**EXERCISE BRIEF**. Using the data beneath, show every line that includes the word "whatever".

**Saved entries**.
%%

-- ==== Sys2Proof/Certificates/Slice0/Obligations.lean ====
section
/-! DEFINITION. The statements for the provers: decoding, reset, the step, results, flags and frames of every family, traps
and their returns, memory, engines and the device's own steps. -/

open Sys2Proof Sys2Proof.Machine

/-! Decoding. -/

/-- R85 to R89, R106: words that the spec writes out decode to the instructions that they stand for: one or more of every
class of opcodes. -/
def Obligations.KnownWordsDecode : Prop :=
  [(0x00200000, Instr.nop), (0x00400004, .ximm 4), (0x0060000A, .ksel 1 2), (0x00800003, .bra 3), (0x009FFFFE, .bra 0x1FFFFE),
   (0x00C57FFC, .bscNz 21 0x3FFC), (0x00E08004, .brvT 2 4), (0x01400000, .exit), (0x01800041, .wait 65),
   (0x01E00000, .bar 0), (0x02200A00, .calli 20), (0x02600A34, .frame 0xA34), (0x03050A80, .lclk 20 21),
   (0x03200025, .trap 0x25), (0x03400001, .eret 0 1), (0x0B653FFE, .sli 20 0x3FFE), (0x0C450208, .sldD 20 4 8),
   (0x0CA50200, .sstW 20 4 0), (0x10E3068E, .vmad 12 13 14), (0x1303068E, .vsel 12 13 14), (0x13650615, .vmovRd 20 12 21),
   (0x1A00C60D, .fcmpLt 3 12 13), (0x20C24400, .fcvtE4m3F32Sat 9 8), (0x2303068E, .hadd2F16 12 13 14),
   (0x24050B18, .dfma 20 22 24), (0x28050616, .qswz 20 12 22), (0x2905_0615, .xshfXor 20 12 21), (0x29250600, .xbal 20 12),
   (0x30450210, .vldWImm 20 4 16), (0x30C5020C, .vldWIdx 20 4 12), (0x31450210, .vstWImm 20 4 16), (0x32A5020C, .atomAdd 20 4 12),
   (0x33E5020C, .atomq 20 4 12), (0x34E00A15, .tfenceDevice 20 21), (0x35200021, .qfence 33), (0x38000C00, .copyG2s 24),
   (0x38C50A80, .abarArrive 20 21), (0x39400A94, .stgrProd 21 20), (0x40650C1C, .mmaBf16 20 24 28), (0x41E00A1C, .mstaBf16 20 28),
   (0x48240414, .vldnS7 16 8 20), (0x492A0814, .twalk 40 16 20), (0x50000B03, .txb 22 3), (0x50650416, .cull 20 8 22),
   (0x51200A00, .binc 20), (0x58050C16, .fork 20 24 22), (0x58450A96, .lnch 20 21 22), (0x58600C00, .collRed 24),
   (0x58E50618, .rred 20 12 24)].all (fun p : Nat × Instr => decodeTableWord 32 p.1 = some p.2) = true

/-- R85, R86, R95: for every instruction with a word, unused opcodes among them, and every operand that its encoding admits,
the decoder reads the instruction back from its bytes in storage order and leaves the bytes after them. -/
def Obligations.DecodeInvertsEncode : Prop := ∀ i : Instr, i.wf = true → (i.hasWord = true ∨ ∃ w, i = .unusedOpcode w) →
  ∀ rest, decode (encodeBytes i ++ rest) = .ok (i, rest)

/-- R85, R86, R95: every word that the decoder accepts is the word of the instruction that it gives, and that instruction is
well-formed: the decoder drops no bit, and no two words are one instruction. -/
def Obligations.EncodeInvertsDecode : Prop := ∀ (w : Word) (i : Instr), decodeWord w = .ok i →
  encode i = w ∧ i.wf = true ∧ (i.hasWord = true ∨ i = .unusedOpcode w)

/-- R86, R95: an opcode is class × 64 + minor; 288 of them are in the map; any other word, the all-zero and the all-ones word
among them, raises ILLOP when it is decoded, with no other effect: rpc and fpc are its chain. So does a word of the map with a
field that its entry does not admit (R95); that this holds of fields which the table's mask leaves free and the entry reserves is
the model's inference (DEDUCED, log entry 65). -/
def Obligations.UnusedOpcodesRaiseIllop : Prop :=
  (∀ w : Word, opOf w = (bits w 27 5).toNat * 64 + (bits w 21 6).toNat) ∧
  ((List.range 2048).filter (fun op => (opInfo op).isSome)).length = 288 ∧ opInfo (opOf 0) = none ∧ opInfo (opOf 0xFFFFFFFF) = none ∧
  (∀ (w : Word) s, opInfo (opOf w) = none → s.issueOk = true →
  s.inMiss = false → (s.inHandler = true ∨ (s.atChain ∧ s.cs.fault = none)) →
  decodeWord w = .ok (.unusedOpcode w) ∧ runWord w s = exec (.unusedOpcode w) s ∧ exec (.unusedOpcode w) s = .next (s.illopAt w)) ∧
  (∀ (w : Word) info s, opInfo (opOf w) = some info → fieldsOk (opOf w) info (bits w 0 21) = false → s.issueOk = true →
  s.inMiss = false → (s.inHandler = true ∨ (s.atChain ∧ s.cs.fault = none)) → runWord w s = .next (s.illopAt w))

/-! Reset and the step. -/

/-- R154, R272, R327, R335: right after reset no queue holds a record, no context is enabled, no launch, block or warp exists,
every calendar stands at phase 0, the sparse memories are in canonical form and no chain is being issued. The model's own are:
that memory and the Ingot store read as 0 (log entry 1), that every tag is 0, which step 2 of R335 clears and R162 calls
undefined (DEDUCED, log entry 2), and the empty key slots, the contexts' zeros, the power cap, the endpoints and that the
firmware is accepted (DESIGN CHOICE, log entry 3). -/
def Obligations.ResetState : Prop :=
  (let z := Sys2Proof.Machine.State.reset
  (∀ p, z.memByte p = 0) ∧ (∀ g, z.tagOf g = 0) ∧ (∀ n, z.keyMat n = none) ∧ z.launches = [] ∧ z.blocks = [] ∧ z.warps = [] ∧
  z.dies.length = 4 ∧ z.sys.powerCap = 3600 ∧ z.sys.outbox = [] ∧
  (∀ d, d < 4 → z.calPhase d = 0 ∧ (z.die d).queues = List.replicate 64 [] ∧ (z.die d).inReset = false ∧
    (z.die d).endpoint = BitVec.ofNat 128 d ∧ (∀ c, ((z.die d).ctx c).enabled = false) ∧ (∀ o, z.ingotRead d o 1 = [0]) ∧
    (z.die d).jobs = [] ∧ (z.die d).draws = [])) ∧
  (Sys2Proof.Machine.State.reset.memoriesWf = true ∧ Sys2Proof.Machine.State.reset.issue = Issue.idle)

/-- R89, R93: a step that issues the strand of an entry fetches the chain at its PC and runs what the chain's words decode
to. A chain of one word runs exec of that word's instruction, or ILLOP where it is none; prefixes run before it, in order.
The next chain follows the word unless the instruction goes elsewhere. `u` is the state that the step acts on: a clock has
passed, the strand is the one that its quarter picks (R284), and the last three premises on it say that no trap of the warp is
due, that the strand awaits no engine fault, and that no logged instruction comes first (R289, R292, R294, R302). What is
counted after the instruction are R284's waits. -/
def Obligations.StepRunsTheDecodedInstruction : Prop := ∀ (s u : State) (w e : Nat) (split : Bool) (t : Strand),
  (∃ r, s.agenda = .issue w e split :: r ∧ u = { s.begin with agenda := r }) ∨
    (s.agenda = [] ∧ s.begin.choose = some (.issue w e split) ∧ u = s.begin) →
  u.pickOf (u.quarterOf w) = some (w, e) → u.candidate w e = true → (u.warp w).runner e = some t → (∀ h, (u.warp w).handlerAt e = some h → h.inReserve = true) →
  u.dueFault w = none → u.faultFirst w e = false → ((u.warp w).handlerAt e = none → t.fault = none → t.log = []) →
  let v := u.setIssue w e t.pc t.pc 0 split
  let found := fun (s2 : State) (pc : Va) (wd : Word) => { s2 with issue := { s2.issue with pc := pc, next := pc + 4, word := wd } }
  let proper := fun (x : State) => t.jumped = true → x.insideChain t.pc = .ok false
  let done := fun (o : Host.Outcome State Fault Refusal) => Sys2Proof.Machine.step s = ended (u.counted (.issue w e split) o)
  (∀ wd s2 i, v.fetchWord t.pc = (.word wd, s2) → opOf wd ≠ 2 → opOf wd ≠ 3 → proper (found s2 t.pc wd) →
    decodeWord wd = .ok i → done (exec i (found s2 t.pc wd))) ∧
  (∀ wd s2 x, v.fetchWord t.pc = (.word wd, s2) → opOf wd ≠ 2 → opOf wd ≠ 3 → proper (found s2 t.pc wd) →
    decodeWord wd = .error x → done (execUnusedOpcode wd (found s2 t.pc wd))) ∧
  (∀ pre pc wd s2, v.fetchChain 4 t.pc [] 0 = (.words pre pc wd, s2) → proper (found s2 pc wd) → pre.any badPrefix = false →
    done (runWords runWord pre wd (found s2 pc wd)))

/-- R89: no chain is being issued between steps, whatever the step did. -/
def Obligations.NoIssueBetweenSteps : Prop := ∀ s t : State, s.issue = Issue.idle →
  Sys2Proof.Machine.step s = .next t → t.issue = Issue.idle

/-- Derived from R8, R145, R151 and R162 (what each memory is; the sparse form is the model's own, log entry 1): every
step, whatever it does, leaves module memory, the tags, every block's scratch and accumulator rows and every die's
Ingot store in canonical form: addresses strictly rising and no entry equal to what an unlisted one reads as. -/
def Obligations.EveryStepKeepsTheCanonicalForms : Prop := ∀ s t : State, s.memoriesWf = true →
  Sys2Proof.Machine.step s = .next t → t.memoriesWf = true

/-! Scalar and vector integer instructions. -/

/-- R389, R390: each scalar arithmetic instruction completes; s[d] takes the table's 64-bit result; nothing else changes. -/
def Obligations.ScalarArithmeticWritesItsResult : Prop := ∀ d a b : BitVec 7,
  let two := fun (i : Instr) (f : DWord → DWord → DWord) => ScalarResult i d (fun s => f (s.rdS a.toNat) (s.rdS b.toNat))
  two (.sadd d a b) (fun x y => x + y) ∧
  ScalarResult (.saddImm d a b) d (fun s => s.rdS a.toNat + BitVec.ofInt 64 (s.imm 7 b.toNat)) ∧
  two (.ssub d a b) (fun x y => x - y) ∧
  two (.smul d a b) (fun x y => x * y) ∧
  two (.smulhS d a b) (fun x y => BitVec.ofInt 64 (x.toInt * y.toInt / 2 ^ 64)) ∧
  two (.smulhU d a b) (fun x y => BitVec.ofNat 64 (x.toNat * y.toNat / 2 ^ 64)) ∧
  two (.sand d a b) (fun x y => x &&& y) ∧
  two (.sor d a b) (fun x y => x ||| y) ∧
  two (.sxor d a b) (fun x y => x ^^^ y) ∧
  two (.sshl d a b) (fun x y => x <<< (y.toNat % 64)) ∧
  ScalarResult (.sshlImm d a b) d (fun s => s.rdS a.toNat <<< b.toNat) ∧
  two (.sshr d a b) (fun x y => x >>> (y.toNat % 64)) ∧
  ScalarResult (.sshrImm d a b) d (fun s => s.rdS a.toNat >>> b.toNat) ∧
  two (.ssra d a b) (fun x y => x.sshiftRight (y.toNat % 64)) ∧
  ScalarResult (.ssraImm d a b) d (fun s => (s.rdS a.toNat).sshiftRight b.toNat) ∧
  two (.sminS d a b) (fun x y => if x.toInt < y.toInt then x else y) ∧
  two (.sminU d a b) (fun x y => if x.toNat < y.toNat then x else y) ∧
  two (.smaxS d a b) (fun x y => if x.toInt < y.toInt then y else x) ∧
  two (.smaxU d a b) (fun x y => if x.toNat < y.toNat then y else x)

/-- R56, R389 to R391: compares write 1 or 0, SSEL selects by the old s[d], SMOV copies any source, and reads for the names 64
to 76 what the special registers carry: the warp's index, the block's warps, index and coordinates, its place in its gang (the
low three bits are its rank), core, die, role, logical clock and leaf; SPOPC and SCLZ count; SLI and SADR take the immediate. -/
def Obligations.ScalarComparesSelectsAndCounts : Prop := ∀ d a b : BitVec 7,
  let test := fun (i : Instr) (p : DWord → DWord → Prop) [∀ x y, Decidable (p x y)] =>
    ScalarResult i d (fun s => if p (s.rdS a.toNat) (s.rdS b.toNat) then 1 else 0)
  test (.scmpEq d a b) (fun x y => x = y) ∧
  test (.scmpNe d a b) (fun x y => x ≠ y) ∧
  test (.scmpLt d a b) (fun x y => x.toInt < y.toInt) ∧
  test (.scmpLe d a b) (fun x y => x.toInt ≤ y.toInt) ∧
  test (.scmpLtu d a b) (fun x y => x.toNat < y.toNat) ∧
  test (.scmpLeu d a b) (fun x y => x.toNat ≤ y.toNat) ∧
  ScalarResult (.ssel d a b) d (fun s => if s.rdS d.toNat ≠ 0 then s.rdS a.toNat else s.rdS b.toNat) ∧
  ScalarResult (.smov d a) d (fun s => s.rdS a.toNat) ∧
  (∀ s, ready (.smov d a) s = true → s.issue.replay = none →
    let w := s.cw
    let b := s.block w.blk
    let gang := recGang (s.recOf w.blk)
    ∀ x ∈ [(64, w.idx), (65, b.warps.length), (66, b.idx), (67, b.bx.toNat), (68, b.by_.toNat), (69, b.bz.toNat),
      (70, b.idx % gang + 8 * (b.idx / gang)), (71, b.core % 280), (72, dieOf b.core), (73, w.role), (74, w.lclk.toNat),
      (75, b.leafo.toNat), (76, b.leafp.toNat)], a.toNat = x.1 → ∃ t, exec (.smov d a) s = .next t ∧
        t.regS d.toNat = BitVec.ofNat 64 x.2) ∧
  ScalarResult (.spopc d a) d (fun s => BitVec.ofNat 64 (((List.range 64).filter (fun i => (s.rdS a.toNat).getLsbD i)).length)) ∧
  ScalarResult (.sclz d a) d (fun s =>
    BitVec.ofNat 64 (if s.rdS a.toNat = 0 then 64 else 63 - Nat.log2 (s.rdS a.toNat).toNat)) ∧
  (∀ imm : BitVec 14, ScalarResult (.sli d imm) d (fun s => BitVec.ofInt 64 (s.imm 14 imm.toNat)) ∧
    ScalarResult (.sadr d imm) d (fun s =>
      (BitVec.ofInt 57 ((s.issue.pc.toNat : Int) + s.imm 14 imm.toNat)).setWidth 64))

%%

**RESPONSE**.
/-- R89: no chain is being issued between steps, whatever the step did. -/
step, whatever it does, leaves module memory, the tags, every block's scratch and accumulator rows and every die's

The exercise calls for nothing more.